## EXERCISE:
Each record below needs to be retyped exactly.

## DATASET EXCERPTS:

-- ==== Sys2Proof/Machine/Flags.lean ====
section
/-! DEFINITION. FPCTL and FPSTAT (R40, R41), the effective rounding mode (R34, R35), and the choice of an arithmetic
trap from the flags of a bundle (R42, R193). -/

namespace Sys2Proof.Machine

/-- FPCTL.RM (R41). -/
def fpctlRM (x : BitVec 12) : RMode := rmOf (x.extractLsb' 0 3)

/-- What a write stores in FPCTL: bits [4:3] stay zero, RM 7 stores 0 (R41). -/
def fpctlStore (v : Word) : BitVec 12 :=
  let x : BitVec 12 := v.setWidth 12 &&& 0xFE7#12
  if x.extractLsb' 0 3 = 7#3 then x &&& 0xFF8#12 else x

/-- The effective rounding mode; outside the converter a dynamic mode 5 rounds RNE (R34, R35). -/
def Ctx.effRM (c : Ctx) (conv : Bool) (rm : RMode) : RMode :=
  match rm with
  | .dyn => let m := fpctlRM c.csr.fpctl; if m == .stoch && !conv then .rne else m
  | m => m

/-- The flags an op raises, each with the lane or position that TRAPINFO0 names, first reported first (R42, R193). -/
abbrev LaneFlags := List (Nat × Flags)

/-- The OR of the flags of an op. -/
def orFlags (l : LaneFlags) : Flags := l.foldl (fun a p => a ||| p.2) 0

/-- The flag bits in ascending order of cause, with their enable bits in FPCTL (R41). -/
def flagCauses : List (Nat × Nat × Nat) :=
  [(6, 10, 0x10), (0, 5, 0x11), (1, 6, 0x12), (2, 7, 0x13), (3, 8, 0x14), (4, 9, 0x15), (5, 11, 0x16)]

/-- The first op, with its first lane, that raised a flag bit. -/
def firstRaised (bit : Nat) : List (Nat × LaneFlags) → Option (Nat × Nat)
  | [] => none
  | (slot, l) :: rest =>
    match l.find? (fun p => p.2.getLsbD bit) with
    | some p => some (slot, p.1)
    | none => firstRaised bit rest

/-- The arithmetic trap of a bundle: the lowest cause among the enabled flags raised (R42). -/
def flagTrap (fpctl : BitVec 12) (ops : List (Nat × LaneFlags)) : Option Trap :=
  let all := orFlags (ops.map (fun p => (0, orFlags p.2)))
  flagCauses.findSome? (fun f =>
    if all.getLsbD f.1 && fpctl.getLsbD f.2.1 then
      match firstRaised f.1 ops with
      | some (slot, lane) =>
        some { kind := .P, cause := f.2.2, slot := slot, info0 := wd lane, info1 := all.setWidth 64 }
      | none => none
    else none)

/-- The flags of result lanes under a guard: inactive lanes raise none (R17). -/
def laneFlags (mask : List Bool) (res : List FRes) : LaneFlags :=
  (mask.zip res).zipIdx.filterMap (fun p => if p.1.1 && p.1.2.2 != 0 then some (p.2, p.1.2.2) else none)

end Sys2Proof.Machine
end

## YOUR SOLUTION:
-- ==== Sys2Proof/Machine/Flags.lean ====
section
/-! DEFINITION. FPCTL and FPSTAT (R40, R41), the effective rounding mode (R34, R35), and the choice of an arithmetic
trap from the flags of a bundle (R42, R193). -/

namespace Sys2Proof.Machine

/-- FPCTL.RM (R41). -/
def fpctlRM (x : BitVec 12) : RMode := rmOf (x.extractLsb' 0 3)

/-- What a write stores in FPCTL: bits [4:3] stay zero, RM 7 stores 0 (R41). -/
def fpctlStore (v : Word) : BitVec 12 :=
  let x : BitVec 12 := v.setWidth 12 &&& 0xFE7#12
  if x.extractLsb' 0 3 = 7#3 then x &&& 0xFF8#12 else x

/-- The effective rounding mode; outside the converter a dynamic mode 5 rounds RNE (R34, R35). -/
def Ctx.effRM (c : Ctx) (conv : Bool) (rm : RMode) : RMode :=
  match rm with
  | .dyn => let m := fpctlRM c.csr.fpctl; if m == .stoch && !conv then .rne else m
  | m => m

/-- The flags an op raises, each with the lane or position that TRAPINFO0 names, first reported first (R42, R193). -/
abbrev LaneFlags := List (Nat × Flags)

/-- The OR of the flags of an op. -/
def orFlags (l : LaneFlags) : Flags := l.foldl (fun a p => a ||| p.2) 0

/-- The flag bits in ascending order of cause, with their enable bits in FPCTL (R41). -/
def flagCauses : List (Nat × Nat × Nat) :=
  [(6, 10, 0x10), (0, 5, 0x11), (1, 6, 0x12), (2, 7, 0x13), (3, 8, 0x14), (4, 9, 0x15), (5, 11, 0x16)]

/-- The first op, with its first lane, that raised a flag bit. -/
def firstRaised (bit : Nat) : List (Nat × LaneFlags) → Option (Nat × Nat)
  | [] => none
  | (slot, l) :: rest =>
    match l.find? (fun p => p.2.getLsbD bit) with
    | some p => some (slot, p.1)
    | none => firstRaised bit rest

/-- The arithmetic trap of a bundle: the lowest cause among the enabled flags raised (R42). -/
def flagTrap (fpctl : BitVec 12) (ops : List (Nat × LaneFlags)) : Option Trap :=
  let all := orFlags (ops.map (fun p => (0, orFlags p.2)))
  flagCauses.findSome? (fun f =>
    if all.getLsbD f.1 && fpctl.getLsbD f.2.1 then
      match firstRaised f.1 ops with
      | some (slot, lane) =>
        some { kind := .P, cause := f.2.2, slot := slot, info0 := wd lane, info1 := all.setWidth 64 }
      | none => none
    else none)

/-- The flags of result lanes under a guard: inactive lanes raise none (R17). -/
def laneFlags (mask : List Bool) (res : List FRes) : LaneFlags :=
  (mask.zip res).zipIdx.filterMap (fun p => if p.1.1 && p.1.2.2 != 0 then some (p.2, p.1.2.2) else none)

end Sys2Proof.Machine
end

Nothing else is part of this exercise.